───── MATERIAL FOR THIS EXERCISE ─────
/-- LONG_LATENCY_RESULT (R64): lanes of a load, block load, exact-sum read or bstate get their values. -/
def execLongLatencyResult (w seq : Nat) (lanes : LaneSet) (level1 : Bool) (s : State) : Result :=
  match (s.warp w).op? seq with
  | none => .next s
  | some o =>
    if o.done then .next s
    else
      match o.kind with
      | .load fresh | .blockLoad fresh =>
        .next ((s.performLoads w o lanes fresh level1 fun b => (extendTo o.ty (ofBytes b), {})).deliverOp w seq)
      | .sumRead rnd => .next ((s.performLoads w o lanes true false fun b => cellRead o.ty rnd (ofBytes b)).deliverOp w seq)
      | .bud =>
        .next (((o.acc.filter fun a => inSet lanes a.lane &&
          s.budReady w seq a).foldl (fun s a => s.answerBud w seq o a) s).deliverOp w seq)
      | _ => .next s

/-! ### Stores and multicast stores (R133 to R138, R180, R216) -/

/-- An access falls on register areas or uniform blocks (R28). -/
def State.onWindowBytes (s : State) (a : Access) : Bool :=
  match a.loc with
  | .store c off => s.onRegisters c off a.size
  | .global _ => false

/-- The bytes that accesses write at one core's store, in lane order: of two lanes that name a byte the higher supplies it (R133). -/
def storeBytes (core : Nat) (acc : List Access) : List (Nat × Byte) :=
  acc.flatMap fun a =>
    match a.loc with
    | .store c off => if c = core then a.data.zipIdx.map fun (b, i) => (off + i, b) else []
    | .global _ => []

/-- The cores whose stores accesses name. -/
def storeCores (acc : List Access) : List Nat :=
  (acc.filterMap fun a =>
    match a.loc with
    | .store c _ => some c
    | .global _ => none).eraseDups

/-- Translates the global writes of accesses: their bytes by physical address, in lane order. The matching level-1 line is dropped
first (R135); an access that cannot be translated writes nothing and raises its fault. -/
def State.placeWrites (s : State) (w : Nat) (o : Op) : List Access → State × List (Nat × Byte)
  | [] => (s, [])
  | a :: t =>
    match a.loc with
    | .store .. => s.placeWrites w o t
    | .global va =>
      match s.coreTranslate (coreOf w) (s.ctxOfWarp w) va .write with
      | (s, .error c) => (s.accessError w o a c).placeWrites w o t
      | (s, .ok p) =>
        let (s, l) := (s.dropLine (coreOf w) p.pa).placeWrites w o t
        (s, (a.data.zipIdx.map fun (b, i) => (p.pa + i, b)) ++ l)

/-- A write of an operation as it enters a path (R215, R216), for the access that names its address. -/
def State.pathWrite (s : State) (w : Nat) (o : Op) (va : Nat) (bytes : List (Nat × Byte)) (combine : Option Combine) : PathWrite :=
  { warp := w, seq := o.seq, clause := o.clause, index := o.index, lanes := o.lanes, va := va, dispatch := s.dispatchOfWarp w,
    world := (s.slot (s.ctxOfWarp w)).world, after := [], rels := [], cls := false, bytes := bytes, combine := combine }

/-- Enters a write in a path, behind those that are there (R215). -/
def State.addToPath (s : State) (key : Nat) (p : PathWrite) : State :=
  { s with mem := { s.mem with paths := tput s.mem.paths key (tget [] s.mem.paths key ++ [p]) } }

/-- Enters bytes of an operation in a path of its cluster, as one write (R215, R216). -/
def State.enterPath (s : State) (w : Nat) (o : Op) (bytes : List (Nat × Byte)) (key : Nat) : State :=
  let va := ((o.acc.map fun (a : Access) => a.loc.address).head?).getD 0
  s.addToPath key (s.pathWrite w o va (bytes.filter fun e => pathKey (siteOf (coreOf w)) e.1 = key) none)

/-- A release that an access of an operation carries is made with it (R138, R220). -/
def State.releaseOf (s : State) (w : Nat) (o : Op) : State :=
  match o.order with
  | .rel | .ar => s.markRelease w o.seq o.scope
  | _ => s

/-- Performs the writes of accesses: what one event writes at a core store or at a home is one write there. A release that they carry is
made before them. -/
def State.writeAll (s : State) (w : Nat) (o : Op) (acc : List Access) : State :=
  let s := if acc.isEmpty then s else s.releaseOf w o
  let s := (storeCores acc).foldl (fun s c => s.coreWrite c (storeBytes c acc)) s
  let (s, l) := s.placeWrites w o acc
  let s := ((l.map fun e => pathKey (siteOf (coreOf w)) e.1).eraseDups).foldl (fun s k => s.enterPath w o l k) s
  s.markDone w o.seq fun b => acc.any fun a => a.lane = b.lane && a.dest = b.dest

/-- Performs the writes of some lanes of a store at one destination, and completes its count when the last is performed at its
scope (R25, R133). -/
def State.performStores (s : State) (w seq : Nat) (lanes : LaneSet) (dest : Nat) (register : Bool) : State :=
  match (s.warp w).op? seq with
  | none => s
  | some o =>
    match o.kind with
    | .store | .blockStore | .multicast =>
      ((s.writeAll w o (s.readyUnits w o lanes fun a => a.dest = dest && s.onWindowBytes a = register)).retire w seq).wake w
    | _ => s

/-- REGISTER_WINDOW_WRITE_ARRIVE (R136): a register-window store enters the target warp's pending writes. -/
def execRegisterWindowWriteArrive (w seq : Nat) (lanes : LaneSet) (s : State) : Result :=
  .next (s.performStores w seq lanes 0 true)

/-- The oldest write of a path reaches its home, once the route lets it through (R215, R216, R331). -/
def State.pathArrive (s : State) (key : Nat) : State :=
  match tget [] s.mem.paths key with
  | [] => s
  | p :: _ =>
    if s.routeWaits (dieOfSite (key / 32768)) (key / 32 % 1024) then s
    else ((s.applyPath key).retire p.warp p.seq).wake p.warp

/-- A write of an engine program is performed at its home (R192, R216). -/
def State.engineWrite (s : State) (e : EngRef) (i : Nat) : State :=
  match s.prog? e with
  | none => s
  | some p =>
    match p.writes[i]? with
    | none => s
    | some x =>
      if s.rangeWaits (engDie e) p.slot x.va x.bytes.length then s
      else
      let s := s.onProg e fun p => { p with writes := p.writes.eraseIdx i }
      match s.engWriteFault (engDie e) p.slot x.va x.bytes.length with
      | some c => ((s.keepWalks (engDie e) p.slot x.va x.bytes.length .write).progFault e c).tryFinish e
      | none => (s.engWrite (engDie e) p.dispatch p.slot x.va x.bytes).tryFinish e

/-- WRITE_PERFORMED (R216). -/
def execWritePerformed (r : WriteRef) (s : State) : Result :=
  match r with
  | .issued w seq lanes dest => .next (s.performStores w seq lanes dest false)
  | .home key => .next (s.pathArrive key)
  | .engine e i => .next (s.engineWrite e i)

/-! ### Atomics (R143 to R148) -/

/-- Performs one lane of an atomic or reduction at its place (R145). A reduction of global memory enters its path first, like any write
(R216); an atomic that returns has its value only once its home has applied it, so that it is applied there at once. -/
def State.performAtomic (s : State) (w : Nat) (o : Op) (i : Instr) (returns : Bool) (a : Access) : State :=
  let x := ofBytes a.data
  let s := s.releaseOf w o
  let (s, r) : State × Except Nat Found :=
    match a.loc with
    | .store c off =>
      let (s, old, bad) := s.atomicStore c off i o.ty a.size x a.cmp
      (s, .ok { bytes := old, bad := bad, place := off })
    | .global va =>
      let slot := s.ctxOfWarp w
      match s.coreTranslate (coreOf w) slot va .write with
      | (s, .error c) => (s, .error c)
      | (s, .ok p) =>
        let s := s.dropLine (coreOf w) p.pa
        let key := pathKey (siteOf (coreOf w)) p.pa
        if returns then
          let (s, old, bad) := (s.flushPath key).atomicHome (s.dispatchOfWarp w) (s.slot slot).world p.pa i o.ty a.size x a.cmp
          (s, .ok { bytes := old, bad := bad, place := p.pa })
        else
          let c : Combine := { instr := i, ty := o.ty, pa := p.pa, size := a.size, operand := x, cmp := a.cmp }
          (s.addToPath key { s.pathWrite w o va [] (some c) with lanes := oneLane a.lane },
            .ok { bytes := [], bad := false, place := p.pa })
  let (s, v) := match r with
    | .error c => (s.accessError w o a c, poisonPair)
    | .ok f => if f.bad then (s.warpConsumes w 2 f.place, poisonPair) else (s, ofBytes f.bytes)
  let s := if returns then s.setResult w o.seq a.lane v else s
  s.markDone w o.seq fun b => b.lane = a.lane

/-- ATOMIC_PERFORM (R145): the next lane of an atomic, reduction, fxadd or nins, in increasing lane order. -/
def execAtomicPerform (w seq : Nat) (s : State) : Result :=
  match (s.warp w).op? seq with
  | none => .next s
  | some o =>
    match o.acc.find? fun a => !a.done with
    | none => .next s
    | some a =>
      if !s.mayPerform w o a then .next s
      else
        match o.kind with
        | .atomic i =>
          let s := s.performAtomic w o i true a
          let last := (o.acc.filter fun b => !b.done).length = 1
          let s := match o.order with
            | .acq | .ar => if last then s.acquire w o.scope else s
            | _ => s
          .next (s.wake w)
        | .reduce i => .next (((s.performAtomic w o i false a).retire w seq).wake w)
        | _ => .next s

/-- ATOMIC_RETURN (R25, R26, R145): the old values enter the pending writes, and the ld count completes; the slot frees when they
are written (log entry 50). -/
def execAtomicReturn (w seq : Nat) (s : State) : Result :=
  match (s.warp w).op? seq with
  | none => .next s
  | some o =>
    match o.kind with
    | .atomic _ =>
      if !o.landed && !o.done && o.acc.all fun a => a.done then
        .next ((s.finish w fun W =>
          (W.deliver o.writes).onOp seq fun o => { o with landed := true, done := W.phase ≠ .issuing }).wake w)
      else .next s
    | _ => .next s

/-- CREDIT_CHARGE (R233): the transfers held at a barrier are charged while its limit allows. -/
def execCreditCharge (core offset : Nat) (s : State) : Result :=
  .next (s.chargeHeld core offset ((s.core core).held.length)).pushesOn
─────
> WORK TASK
Repeat each line of the data above, exactly as it appears, from the first through the line that contains "blocks (R28). -/".

> YOUR SOLUTION
/-- LONG_LATENCY_RESULT (R64): lanes of a load, block load, exact-sum read or bstate get their values. -/
def execLongLatencyResult (w seq : Nat) (lanes : LaneSet) (level1 : Bool) (s : State) : Result :=
  match (s.warp w).op? seq with
  | none => .next s
  | some o =>
    if o.done then .next s
    else
      match o.kind with
      | .load fresh | .blockLoad fresh =>
        .next ((s.performLoads w o lanes fresh level1 fun b => (extendTo o.ty (ofBytes b), {})).deliverOp w seq)
      | .sumRead rnd => .next ((s.performLoads w o lanes true false fun b => cellRead o.ty rnd (ofBytes b)).deliverOp w seq)
      | .bud =>
        .next (((o.acc.filter fun a => inSet lanes a.lane &&
          s.budReady w seq a).foldl (fun s a => s.answerBud w seq o a) s).deliverOp w seq)
      | _ => .next s

/-! ### Stores and multicast stores (R133 to R138, R180, R216) -/

/-- An access falls on register areas or uniform blocks (R28). -/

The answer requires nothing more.